Данзо умел сказать так, что Шисуи желал провалиться под землю. Он стыдит его за чувства, хочет заставить Шисуи пожалеть, чтобы не отказывать прямо, но Шисуи не жалеет. Как можно пожалеть за сказанные слова любви? Он знает, что чувствует и хочет быть откровенным, хочет разрешить это раз и навсегда. Но господин ему в этом не помогает. Почему он заставляет стыдиться своих чувств? Разве Шисуи виноват? Пускай они оба эпсилоны, ну и что? Многие альфы вступают в отношения, да, они другие и не такие как с омегами, но ведь между эпсилонами и даже сигмами случается настоящая любовь, пускай редко, но в этом нет ничего страшного. Это не проблема для Шисуи, но очевидно это проблема для Данзо.

— Нам придётся разъехаться, — наконец признаётся он.

Шисуи ошарашенно распахивает глаза. Он подумал ему послышались эти страшные слова и он переспрашивает:

— Что? Что ты сказал?

Господин не повернулся. Не хватило смелости сказать это в лицо, и он продолжил бормотать не оборачиваясь.

— Я больше не могу с тобой жить. Я переезжаю завтра.

— Завтра? — испуганно повторил Шисуи. — Как же это? Ты бросаешь меня? Почему? Из-за признания?

Есть много причин, но не все Данзо мог ему рассказать. Эти причины были слишком существенные, чтобы господин закрывал на них глаза, но да, отчасти, это из-за чувств юноши. То что Шисуи его любит как альфа Данзо знает уже давно. Для него это не новость. Поэтому он переезжает.

— Не совсем… — подавленно отозвался он.

— Мы же семья. Почему ты уходишь от меня? Почему ты говоришь об этом только сейчас? — голос юноши звучит отчаянно, будто он вот-вот сорвётся на крик или плач, Данзо это терпит. Пути назад нет. Он должен дать мальчику свободу.

— Брось, Шисуи. Да какая же мы семья. Твой настоящий отец Кагами.

— Я не понимаю… что это значит? В смысле не семья? Ты не считаешь меня частью семьи? Ты больше не любишь меня?

Советник замялся:

— Нет, я имел ввиду… Другое. То есть. Я же… Я же не твой отец. Твой отец…

Шисуи почти истерично вздыхает. Да что он заладил с его отцом? Он умер! Зачем Данзо постоянно напоминает ему о нём? Зачем постоянно приводит его в пример? Он умер. Одиннадцать лет назад. Его больше нет! Но Данзо ведёт себя так, будто он жив и это невыносимо. Почему Шисуи должен делить его со своим мертвым отцом? Почему в разговоре постоянно всплывает он? Только и разговоры, что о Кагами, он устал от них!
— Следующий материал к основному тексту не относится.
/-- `State.reserve` changes `slot`, `pool` alone. -/
@[simp] theorem State.reserve_frame (s : State) (id : CtxId) (d : BitVec 16) (w : Nat) :
    (State.reserve s id d w).ports = s.ports ∧ (State.reserve s id d w).stations = s.stations ∧ (State.reserve s id d w).lanes = s.lanes ∧
    (State.reserve s id d w).visitCounter = s.visitCounter ∧ (State.reserve s id d w).lastServed = s.lastServed ∧ (State.reserve s id d w).cache = s.cache ∧
    (State.reserve s id d w).check = s.check ∧ (State.reserve s id d w).dest = s.dest ∧ (State.reserve s id d w).signs = s.signs ∧
    (State.reserve s id d w).uplink = s.uplink ∧ (State.reserve s id d w).params = s.params ∧ (State.reserve s id d w).resetHeld = s.resetHeld ∧
    (State.reserve s id d w).pending = s.pending ∧ (∀ seg_ : Seg, (State.reserve s id d w).port seg_ = s.port seg_) ∧ (∀ ix_ : StationIx, (State.reserve s id d w).station ix_ = s.station ix_) ∧
    (∀ lane_ : LaneId, (State.reserve s id d w).lane lane_ = s.lane lane_) := by
  unfold State.reserve
  first
  | (simp [State.port, State.station, State.lane, State.ctx]; done)
  | ((repeat' split) <;> (simp [State.port, State.station, State.lane, State.ctx]; done))
  | (dsimp only
     and_intros <;> intros <;> (repeat' split) <;> simp [State.port, State.station, State.lane, State.ctx])

/-- `State.releaseSlot` changes `slot`, `pool` alone. -/
@[simp] theorem State.releaseSlot_frame (s : State) (id : CtxId) :
    (State.releaseSlot s id).ports = s.ports ∧ (State.releaseSlot s id).stations = s.stations ∧ (State.releaseSlot s id).lanes = s.lanes ∧
    (State.releaseSlot s id).visitCounter = s.visitCounter ∧ (State.releaseSlot s id).lastServed = s.lastServed ∧ (State.releaseSlot s id).cache = s.cache ∧
    (State.releaseSlot s id).check = s.check ∧ (State.releaseSlot s id).dest = s.dest ∧ (State.releaseSlot s id).signs = s.signs ∧
    (State.releaseSlot s id).uplink = s.uplink ∧ (State.releaseSlot s id).params = s.params ∧ (State.releaseSlot s id).resetHeld = s.resetHeld ∧
    (State.releaseSlot s id).pending = s.pending ∧ (∀ seg_ : Seg, (State.releaseSlot s id).port seg_ = s.port seg_) ∧ (∀ ix_ : StationIx, (State.releaseSlot s id).station ix_ = s.station ix_) ∧
    (∀ lane_ : LaneId, (State.releaseSlot s id).lane lane_ = s.lane lane_) := by
  unfold State.releaseSlot
  first
  | (simp [State.port, State.station, State.lane, State.ctx]; done)
  | ((repeat' split) <;> (simp [State.port, State.station, State.lane, State.ctx]; done))
  | (dsimp only
     and_intros <;> intros <;> (repeat' split) <;> simp [State.port, State.station, State.lane, State.ctx])

/-- `State.commitSlot` changes `slot`, `pool` alone. -/
@[simp] theorem State.commitSlot_frame (s : State) (id : CtxId) :
    (State.commitSlot s id).ports = s.ports ∧ (State.commitSlot s id).stations = s.stations ∧ (State.commitSlot s id).lanes = s.lanes ∧
    (State.commitSlot s id).visitCounter = s.visitCounter ∧ (State.commitSlot s id).lastServed = s.lastServed ∧ (State.commitSlot s id).cache = s.cache ∧
    (State.commitSlot s id).check = s.check ∧ (State.commitSlot s id).dest = s.dest ∧ (State.commitSlot s id).signs = s.signs ∧
    (State.commitSlot s id).uplink = s.uplink ∧ (State.commitSlot s id).params = s.params ∧ (State.commitSlot s id).resetHeld = s.resetHeld ∧
    (State.commitSlot s id).pending = s.pending ∧ (∀ seg_ : Seg, (State.commitSlot s id).port seg_ = s.port seg_) ∧ (∀ ix_ : StationIx, (State.commitSlot s id).station ix_ = s.station ix_) ∧
    (∀ lane_ : LaneId, (State.commitSlot s id).lane lane_ = s.lane lane_) := by
  unfold State.commitSlot
  first
  | (simp [State.port, State.station, State.lane, State.ctx]; done)
  | ((repeat' split) <;> (simp [State.port, State.station, State.lane, State.ctx]; done))
  | (dsimp only
     and_intros <;> intros <;> (repeat' split) <;> simp [State.port, State.station, State.lane, State.ctx])

/-- `State.takeMark` changes `check`, `pool` alone. -/
@[simp] theorem State.takeMark_frame (id : CtxId) (pos : Position) (s : State) (m : RawMark) :
    (State.takeMark id pos s m).ports = s.ports ∧ (State.takeMark id pos s m).stations = s.stations ∧ (State.takeMark id pos s m).lanes = s.lanes ∧
    (State.takeMark id pos s m).visitCounter = s.visitCounter ∧ (State.takeMark id pos s m).lastServed = s.lastServed ∧ (State.takeMark id pos s m).cache = s.cache ∧
    (State.takeMark id pos s m).slot = s.slot ∧ (State.takeMark id pos s m).dest = s.dest ∧ (State.takeMark id pos s m).signs = s.signs ∧
    (State.takeMark id pos s m).uplink = s.uplink ∧ (State.takeMark id pos s m).params = s.params ∧ (State.takeMark id pos s m).resetHeld = s.resetHeld ∧
    (State.takeMark id pos s m).pending = s.pending ∧ (∀ seg_ : Seg, (State.takeMark id pos s m).port seg_ = s.port seg_) ∧ (∀ ix_ : StationIx, (State.takeMark id pos s m).station ix_ = s.station ix_) ∧
    (∀ lane_ : LaneId, (State.takeMark id pos s m).lane lane_ = s.lane lane_) := by
  unfold State.takeMark
  first
  | (simp [State.port, State.station, State.lane, State.ctx]; done)
  | ((repeat' split) <;> (simp [State.port, State.station, State.lane, State.ctx]; done))
  | (dsimp only
     and_intros <;> intros <;> (repeat' split) <;> simp [State.port, State.station, State.lane, State.ctx])

/-- `State.takeMarks` changes `check`, `pool` alone. -/
@[simp] theorem State.takeMarks_frame (s : State) (id : CtxId) (pos : Position) (l : List RawMark) :
    (State.takeMarks s id pos l).ports = s.ports ∧ (State.takeMarks s id pos l).stations = s.stations ∧ (State.takeMarks s id pos l).lanes = s.lanes ∧
    (State.takeMarks s id pos l).visitCounter = s.visitCounter ∧ (State.takeMarks s id pos l).lastServed = s.lastServed ∧ (State.takeMarks s id pos l).cache = s.cache ∧
    (State.takeMarks s id pos l).slot = s.slot ∧ (State.takeMarks s id pos l).dest = s.dest ∧ (State.takeMarks s id pos l).signs = s.signs ∧
    (State.takeMarks s id pos l).uplink = s.uplink ∧ (State.takeMarks s id pos l).params = s.params ∧ (State.takeMarks s id pos l).resetHeld = s.resetHeld ∧
    (State.takeMarks s id pos l).pending = s.pending ∧ (∀ seg_ : Seg, (State.takeMarks s id pos l).port seg_ = s.port seg_) ∧ (∀ ix_ : StationIx, (State.takeMarks s id pos l).station ix_ = s.station ix_) ∧
    (∀ lane_ : LaneId, (State.takeMarks s id pos l).lane lane_ = s.lane lane_) := by
  unfold State.takeMarks
  exact ⟨foldl_keeps (fun t : State => t.ports) _ (by intros; simp) _ _,
    foldl_keeps (fun t : State => t.stations) _ (by intros; simp) _ _,
    foldl_keeps (fun t : State => t.lanes) _ (by intros; simp) _ _,
    foldl_keeps (fun t : State => t.visitCounter) _ (by intros; simp) _ _,
    foldl_keeps (fun t : State => t.lastServed) _ (by intros; simp) _ _,
    foldl_keeps (fun t : State => t.cache) _ (by intros; simp) _ _,
    foldl_keeps (fun t : State => t.slot) _ (by intros; simp) _ _,
    foldl_keeps (fun t : State => t.dest) _ (by intros; simp) _ _,
    foldl_keeps (fun t : State => t.signs) _ (by intros; simp) _ _,
    foldl_keeps (fun t : State => t.uplink) _ (by intros; simp) _ _,
    foldl_keeps (fun t : State => t.params) _ (by intros; simp) _ _,
    foldl_keeps (fun t : State => t.resetHeld) _ (by intros; simp) _ _,
    foldl_keeps (fun t : State => t.pending) _ (by intros; simp) _ _,
    fun seg_ => foldl_keeps (fun t : State => t.port seg_) _ (by intros; simp) _ _,
    fun ix_ => foldl_keeps (fun t : State => t.station ix_) _ (by intros; simp) _ _,
    fun lane_ => foldl_keeps (fun t : State => t.lane lane_) _ (by intros; simp) _ _⟩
— Мой отец умер. А ты здесь… — выцедил он сквозь зубы. — Только ты меня тоже бросаешь.

— Я тебя не бросаю, — Данзо повернулся и пожалел об этом, вид юноши поверг его в ужас, на лице Шисуи читалась такая боль, что сердце советника кольнуло. Он некоторое время смотрит на него, давая ему время остыть, но увидев, как эмоции юноши только явнее проявляются, подаёт волнительный голос. — Послушай меня. Я хочу дать тебе больше места и свободы, ты ведь взрослый альфа и…

— Но чем мы помешаем друг другу? — перебивает его Шисуи грозным криком. — Я не понимаю! Я не хочу разъезжаться, я не хочу жить один! Почему нельзя жить вместе? В чём проблема?
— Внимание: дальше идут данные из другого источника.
-- ==== Sys2Proof/Laws/Commit.lean ====
section
/-! SUPPORT. The commit of a visit's links (R57, R102, R104 to R106): what the cache's part of a commit can do, said once by the
relation `LinksCommitted` of Safety.lean. -/

open Sys2Proof Sys2Proof.Machine Sys2Proof.Safety
namespace Sys2Proof.Laws

theorem entry_upd (s : State) (i : Fin 1024) (y : Fin 2) (f : Entry → Entry) (j : Fin 1024) (z : Fin 2) :
    (s.updEntry i y f).entry j z = if (j, z) = (i, y) then f (s.entry i y) else s.entry j z := by
  simp only [State.updEntry, State.updCache, State.entry, Fin.getElem_fin, upd_getElem, Prod.mk.injEq]
  by_cases h : j = i
  · subst h; fin_cases y <;> fin_cases z <;> simp [CacheSet.put, CacheSet.get]
  · have : j.val ≠ i.val := fun e => h (Fin.ext e)
    simp [this, h]

theorem settle_quiet (w : Work) (i y) (h : (w.st.entry i y).mark = .none) : w.settleEntry i y = w := by
  unfold Work.settleEntry
  simp [Work.unpinnedRecall, h]

theorem eta1 (e : Entry) (a : _) (b : Bool) (h1 : e.owed = a) (h2 : e.dirty = b) : e = { e with owed := a, dirty := b } := by
  subst h1 h2; rfl

theorem eta2 (e : Entry) (b : Bool) (a : _) (h1 : e.owed = a) : { e with dirty := b } = { e with owed := a, dirty := b } := by
  subst h1; rfl

theorem eta3 (e : Entry) (b : Bool) (a : _) (h1 : e.dirty = b) : { e with owed := a } = { e with owed := a, dirty := b } := by
  subst h1; rfl

theorem target_cases (l : Link) :
    l.target = none ∨ (∃ i y, l.target = some (.way i y)) ∨ ∃ p, l.target = some (.copy p) := by
  cases l.target with
  | none => exact .inl rfl
  | some g => cases g with
    | way i y => exact .inr (.inl ⟨i, y, rfl⟩)
    | copy p => exact .inr (.inr ⟨p, rfl⟩)

theorem locked_eq (r : Record) : r.locked = true ↔ r.customsHold = true ∨ r.lineHold = true := by simp [Record.locked]

theorem through_eq (s : State) : s.writesThrough = true ↔ GoesThrough s := by
  unfold State.writesThrough GoesThrough; cases s.params.writePolicy <;> simp

theorem updLink_ctx (s : State) (r : LinkRef) (f : Link → Link) (j : CtxId) :
    (s.updLink r f).ctx j = if j = r.ctx then { s.ctx j with links := (s.ctx j).links.modify r.index f } else s.ctx j := by
  simp only [State.updLink, State.ctx_updCtx]
  split
  · rename_i h; subst h; rfl
  · rfl

theorem copies_upd (s : State) (p : Fin 48) (f : PrivateCopy → PrivateCopy) (q : Fin 48) :
    (s.updCopy p f).cache.copies[q] = if q = p then (s.cache.copies[p]).map f else s.cache.copies[q] := by
  simp only [State.updCopy, State.updCache, Fin.getElem_fin, upd_getElem]
  by_cases h : q = p
  · subst h; simp
  · have : q.val ≠ p.val := fun e => h (Fin.ext e)
    simp [this, h]

theorem copies_set (s : State) (p : Fin 48) (x : Option PrivateCopy) (q : Fin 48) :
    (s.setCopy p x).cache.copies[q] = if q = p then x else s.cache.copies[q] := by
  simp only [State.setCopy, State.updCache, Fin.getElem_fin]
  by_cases h : q = p
  · subst h; simp
  · have : p.val ≠ q.val := fun e => h (Fin.ext e.symm)
    simp [this, h, Vector.getElem_set]

/-- What the commit and the release of links keep, and what they change of the uplink and of the send order: the reports made. -/
abbrev Sends (s t : State) (os : List (Owed × Report)) : Prop :=
  t.params = s.params ∧ t.cache.slots = s.cache.slots ∧ t.cache.recalls = s.cache.recalls ∧
  t.uplink = (reportsMade s os).uplink ∧ t.cache.sendOrder = (reportsMade s os).cache.sendOrder

theorem Sends.refl (s : State) : Sends s s [] := by simp [Sends, reportsMade_nil]

theorem reportsMade_congr {s t : State} (hu : t.uplink = s.uplink) (ho : t.cache.sendOrder = s.cache.sendOrder)
    (os : List (Owed × Report)) :
    (reportsMade t os).uplink = (reportsMade s os).uplink ∧
    (reportsMade t os).cache.sendOrder = (reportsMade s os).cache.sendOrder := by
  have hr : cacheRoom t = cacheRoom s := cacheRoom_of _ _ ho (by rw [hu]) (by rw [hu])
  unfold reportsMade
  rw [hr, hu, ho]
  exact ⟨rfl, rfl⟩

theorem Sends.trans {s t u : State} {xs ys : List (Owed × Report)} (h1 : Sends s t xs) (h2 : Sends t u ys) :
    Sends s u (xs ++ ys) := by
  obtain ⟨a1, a2, a3, a4, a5⟩ := h1
  obtain ⟨b1, b2, b3, b4, b5⟩ := h2
  obtain ⟨e1, e2⟩ := reportsMade_congr a4 a5 ys
  exact ⟨b1.trans a1, b2.trans a2, b3.trans a3, by rw [b4, e1, reportsMade_append], by rw [b5, e2, reportsMade_append]⟩

theorem Sends.room {s t : State} {os : List (Owed × Report)} (h : Sends s t os) :
    cacheRoom t = cacheRoom s - os.length := by
  rw [← cacheRoom_made]
  exact cacheRoom_of _ _ h.2.2.2.2 (by rw [h.2.2.2.1]) (by rw [h.2.2.2.1])

/-! ### The pin dropped (R57, R102, R111) -/

/-- One link's pin dropped: the entry or the private copy it names. -/
theorem commitDrop_step (w : Work) (r : LinkRef) (l : Link) (hl : w.st.link? r = some l)
    (hm : ∀ i y, l.target = some (.way i y) → (w.st.entry i y).mark = .none) :
    let t := (w.commitDrop r).st
    Sends w.st t [] ∧ t.cache.counters = w.st.cache.counters ∧
    (∀ j, t.ctx j = if j = r.ctx then
      { w.st.ctx j with links := (w.st.ctx j).links.modify r.index fun l => { l with target := none, holdsUnit := false } }
      else w.st.ctx j) ∧
    (∀ i y, t.entry i y = if l.target = some (.way i y) then
      { w.st.entry i y with
        pins := (w.st.entry i y).pins - 1
        held := if l.holdsUnit then (w.st.entry i y).held - 1 else (w.st.entry i y).held }
      else w.st.entry i y) ∧
    ∀ p : Fin 48, t.cache.copies[p] = if l.target = some (.copy p) then
      w.st.cache.copies[p].bind fun x => if x.updateOwed then some { x with link := none, held := 0 } else none
      else w.st.cache.copies[p] := by
  intro t
  have et : t = (w.commitDrop r).st := rfl
  clear_value t
  unfold Work.commitDrop at et
  simp only [hl] at et
  obtain ⟨u, hu⟩ : ∃ u : State, u = w.st.updLink r fun l => { l with target := none, holdsUnit := false } := ⟨_, rfl⟩
  have uc : ∀ j, u.ctx j = if j = r.ctx then
      { w.st.ctx j with links := (w.st.ctx j).links.modify r.index fun l => { l with target := none, holdsUnit := false } }
      else w.st.ctx j := by rw [hu]; exact updLink_ctx _ _ _
  have ue : ∀ i y, u.entry i y = w.st.entry i y := by rw [hu]; exact fun _ _ => rfl
  have uk : u.cache = w.st.cache ∧ u.uplink = w.st.uplink ∧ u.params = w.st.params := by rw [hu]; exact ⟨rfl, rfl, rfl⟩
  have kq : ∀ v : State, v.uplink = u.uplink → v.params = u.params → v.cache.slots = u.cache.slots →
      v.cache.recalls = u.cache.recalls → v.cache.sendOrder = u.cache.sendOrder → Sends w.st v [] := by
    intro v h1 h2 h3 h4 h5
    refine ⟨h2.trans uk.2.2, ?_, ?_, ?_, ?_⟩
    · rw [h3, uk.1]
    · rw [h4, uk.1]
    · rw [reportsMade_nil, h1, uk.2.1]
    · rw [reportsMade_nil, h5, uk.1]
  have kc : u.cache.counters = w.st.cache.counters := by rw [uk.1]
  have kp : ∀ q : Fin 48, u.cache.copies[q] = w.st.cache.copies[q] := by rw [uk.1]; exact fun _ => rfl
  have hup : (w.upd fun s => s.updLink r fun l => { l with target := none, holdsUnit := false }) = { w with st := u } := by
    rw [hu]; rfl
  rw [hup] at et
  rcases target_cases l with ht | ⟨i, y, ht⟩ | ⟨p, ht⟩ <;> simp only [ht] at et ⊢
  · subst et
    refine ⟨kq _ rfl rfl rfl rfl rfl, kc, uc, fun i y => ?_, fun p => ?_⟩
    · rw [if_neg (by simp)]; exact ue i y
    · rw [if_neg (by simp)]; exact kp p
  · · have e : (({ w with st := u } : Work).unpin i y l.holdsUnit).st = u.updEntry i y fun e =>
          { e with pins := e.pins - 1, held := if l.holdsUnit then e.held - 1 else e.held } := by
        unfold Work.unpin
        rw [settle_quiet]
        · rfl
        · simp only [Work.upd]
          rw [entry_upd, if_pos rfl]
          show (u.entry i y).mark = _
          rw [ue]; exact hm i y ht
      rw [e] at et; subst et
      refine ⟨kq _ rfl rfl rfl rfl rfl, kc, uc, fun j z => ?_, fun p => ?_⟩
      · rw [entry_upd, ue, ue]
        by_cases h : (j, z) = (i, y)
        · cases h; simp
        · rw [if_neg h, if_neg (by rintro e; cases e; exact h rfl)]
      · rw [if_neg (by simp)]; exact kp p
  · · have hx : u.cache.copies[p] = w.st.cache.copies[p] := by rw [uk.1]
      cases hb : u.cache.copies[p].any (·.updateOwed) with
      | true =>
        have e : (if (({ w with st := u } : Work).st.cache.copies[p].any (·.updateOwed)) = true then
            (({ w with st := u } : Work).upd fun s => s.updCopy p fun c => { c with link := none, held := 0 })
            else ({ w with st := u } : Work).discardCopy p).st = u.updCopy p fun c => { c with link := none, held := 0 } := by
          rw [if_pos hb]; rfl
        rw [e] at et; subst et
        refine ⟨kq _ rfl rfl rfl rfl rfl, kc, uc, fun j z => ?_, fun q => ?_⟩
        · rw [if_neg (by simp)]; exact ue j z
        · rw [copies_upd]
          by_cases h : q = p
          · subst h
            rw [if_pos rfl, if_pos rfl, hx]
            rw [hx] at hb
            cases hc : w.st.cache.copies[q] with
            | none => rfl
            | some x => rw [hc] at hb; simp at hb; simp [hb]
          · rw [if_neg h, if_neg (by rintro e; cases e; exact h rfl)]; exact kp q
      | false =>
        have e : (if (({ w with st := u } : Work).st.cache.copies[p].any (·.updateOwed)) = true then
            (({ w with st := u } : Work).upd fun s => s.updCopy p fun c => { c with link := none, held := 0 })
            else ({ w with st := u } : Work).discardCopy p).st = u.setCopy p none := by
          rw [if_neg (by rw [show ({ w with st := u } : Work).st = u from rfl, hb]; simp)]; rfl
        rw [e] at et; subst et
        refine ⟨kq _ rfl rfl rfl rfl rfl, kc, uc, fun j z => ?_, fun q => ?_⟩
        · rw [if_neg (by simp)]; exact ue j z
        · rw [copies_set]
          by_cases h : q = p
          · subst h
            rw [if_pos rfl, if_pos rfl]
            rw [hx] at hb
            cases hc : w.st.cache.copies[q] with
            | none => rfl
            | some x => rw [hc] at hb; simp at hb; simp [hb]
          · rw [if_neg h, if_neg (by rintro e; cases e; exact h rfl)]; exact kp q

/-! ### One link committed (R104 to R106) -/

/-- An entry once its link is committed and before its pin is dropped. -/
def midEntry (s : State) (c : Ctx) (l : Link) (e : Entry) : Entry :=
  match linkFate s c l with
  | .dropped | .locked => e
  | .written k =>
      let written : Entry := { e with record := some k.record, held := if l.holdsUnit then e.held - 1 else e.held }
      if changes l k = true ∧ GoesThrough s then
        if sentAtOnce s c l then { written with dirty := false } else { written with owed := .update }
      else if changes l k then { written with dirty := true }
      else written

/-- A private copy once its link is committed and before the link is released. -/
def midCopy (s : State) (c : Ctx) (l : Link) (x : PrivateCopy) : Option PrivateCopy :=
  match linkFate s c l with
  | .dropped | .locked => some x
  | .written k =>
      if sentAtOnce s c l = true ∧ x.link.isSome = false then none
      else some { x with
        record := some k.record, held := if l.holdsUnit then x.held - 1 else x.held, updateOwed := !sentAtOnce s c l }

/-- A link once it is committed and before it is released. -/
def midLink (s : State) (c : Ctx) (l : Link) : Link :=
  match linkFate s c l with
  | .dropped | .locked => l
  | .written _ => { l with holdsUnit := false }

theorem set_same {α : Type} (L : List α) (n : Nat) (x : α) (h : L[n]? = some x) : L.set n x = L := by
  obtain ⟨hn, rfl⟩ := List.getElem?_eq_some_iff.1 h
  simp

theorem modify_set {α : Type} (L : List α) (n : Nat) (x : α) (f : α → α) (h : L[n]? = some x) :
    L.modify n f = L.set n (f x) := by
  obtain ⟨hn, rfl⟩ := List.getElem?_eq_some_iff.1 h
  apply List.ext_getElem?
  intro m
  rw [List.getElem?_modify, List.getElem?_set]
  by_cases hm : n = m
  · subst hm; simp [hn]
  · simp [hm]

/-- What `returnEntry` makes of an entry under no recall that owes nothing. -/
theorem returnEntry_quiet (w : Work) (i : Fin 1024) (y : Fin 2) (through changed : Bool) (r : Record)
    (hr : (w.st.entry i y).record = some r) (hm : (w.st.entry i y).mark = .none) (ho : (w.st.entry i y).owed = .none) :
    let t := (w.returnEntry i y through changed).st
    Sends w.st t (if changed && through then [(.update i y, .bookingUpdate r)] else []) ∧
    t.cache.counters = w.st.cache.counters ∧ (∀ j, t.ctx j = w.st.ctx j) ∧ t.cache.copies = w.st.cache.copies ∧
    ∀ j z, t.entry j z = if (j, z) = (i, y) then
      (if changed && through then
        if 0 < cacheRoom w.st then { w.st.entry i y with dirty := false } else { w.st.entry i y with owed := .update }
       else if changed then { w.st.entry i y with dirty := true } else w.st.entry i y)
      else w.st.entry j z := by
  intro t
  have et : t = (w.returnEntry i y through changed).st := rfl
  clear_value t
  unfold Work.returnEntry at et
  simp only [hm, ho] at et
  have idle : t = w.st → (changed && through) = false → changed = false →
      Sends w.st t (if changed && through then [(.update i y, .bookingUpdate r)] else []) ∧
      t.cache.counters = w.st.cache.counters ∧ (∀ j, t.ctx j = w.st.ctx j) ∧ t.cache.copies = w.st.cache.copies ∧
      ∀ j z, t.entry j z = if (j, z) = (i, y) then
        (if changed && through then
          if 0 < cacheRoom w.st then { w.st.entry i y with dirty := false } else { w.st.entry i y with owed := .update }
         else if changed then { w.st.entry i y with dirty := true } else w.st.entry i y)
        else w.st.entry j z := by
    intro e h1 h2
    subst e
    refine ⟨by rw [h1]; exact Sends.refl _, rfl, fun _ => rfl, rfl, fun j z => ?_⟩
    rw [h1, h2]
    by_cases h : (j, z) = (i, y)
    · cases h; simp
    · rw [if_neg h]
  cases changed with
  | false => exact idle (by cases through <;> exact et) (by simp) rfl
  | true =>
    cases through with
    | false =>
      have e : t = w.st.updEntry i y fun e => { e with dirty := true } := et
      subst e
      refine ⟨?_, rfl, fun _ => rfl, rfl, fun j z => entry_upd _ _ _ _ _ _⟩
      have := Sends.refl w.st
      exact this
    | true =>
      obtain ⟨U, hU⟩ : ∃ U : State, U = w.st.updEntry i y fun e => { e with owed := .update } := ⟨_, rfl⟩
      have Ue : ∀ j z, U.entry j z = if (j, z) = (i, y) then { w.st.entry i y with owed := .update } else w.st.entry j z := by
        rw [hU]; exact fun j z => entry_upd _ _ _ _ _ _
      have Ur : cacheRoom U = cacheRoom w.st := by rw [hU]; exact cacheRoom_of _ _ rfl rfl rfl
      have h : t = (({ w with st := U } : Work).make (.update i y)).st := by rw [hU]; exact et
      rw [make_entry _ i y r (by show (U.entry i y).record = _; rw [Ue, if_pos rfl]; exact hr)
        (by unfold Work.unpinnedRecall; show ((U.entry i y).state == .valid && (U.entry i y).mark == .pending && _) = _
            rw [Ue, if_pos rfl]; simp [hm]) (.update i y) (.bookingUpdate r) (.inl ⟨rfl, rfl⟩)] at h
      dsimp only at h
      rw [Ur] at h
      have sd : Sends w.st (reportsMade U [(.update i y, .bookingUpdate r)]) [(.update i y, .bookingUpdate r)] := by
        have hc := reportsMade_congr (s := w.st) (t := U) (by rw [hU]; rfl) (by rw [hU]; rfl)
          [(.update i y, .bookingUpdate r)]
        refine ⟨?_, ?_, ?_, hc.1, hc.2⟩ <;> (show _ = _; rw [hU]; rfl)
      have te : ∀ j z, (reportsMade U [(.update i y, .bookingUpdate r)]).entry j z = U.entry j z := fun _ _ => rfl
      by_cases g : 0 < cacheRoom w.st
      · rw [if_pos g] at h
        refine ⟨by rw [h]; exact sd, by rw [h, hU]; rfl, by rw [h, hU]; exact fun _ => rfl, by rw [h, hU]; rfl, fun j z => ?_⟩
        rw [h, entry_upd, te, te, Ue, Ue]
        simp only [Bool.and_self, if_true, if_pos g]
        by_cases q : (j, z) = (i, y)
        · rw [if_pos q, if_pos q, eta1 _ _ _ ho rfl]
        · rw [if_neg q, if_neg q, if_neg q]
      · rw [if_neg g] at h
        refine ⟨by rw [h]; exact sd, by rw [h, hU]; rfl, by rw [h, hU]; exact fun _ => rfl, by rw [h, hU]; rfl, fun j z => ?_⟩
        rw [h, te, Ue]
        simp only [Bool.and_self, if_true, if_neg g]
— Шисуи, не усложняй это, — строго нахмурился Данзо. — Всё будет как раньше, попросту, у тебя будет свой собственный дом.

— Да не нужен мне дом! Мне нужен ты!

— Шисуи… — юноша молчит и Данзо вновь придает голосу строгость, — прекрати. Мы это уже обсуждали, ты не понимаешь, что чувствуешь. Это подростковое. Ты могущественная альфа, у тебя шалят гормоны и в тебе слишком много чувств, которые тяжёло осознать, но скоро это пройдет.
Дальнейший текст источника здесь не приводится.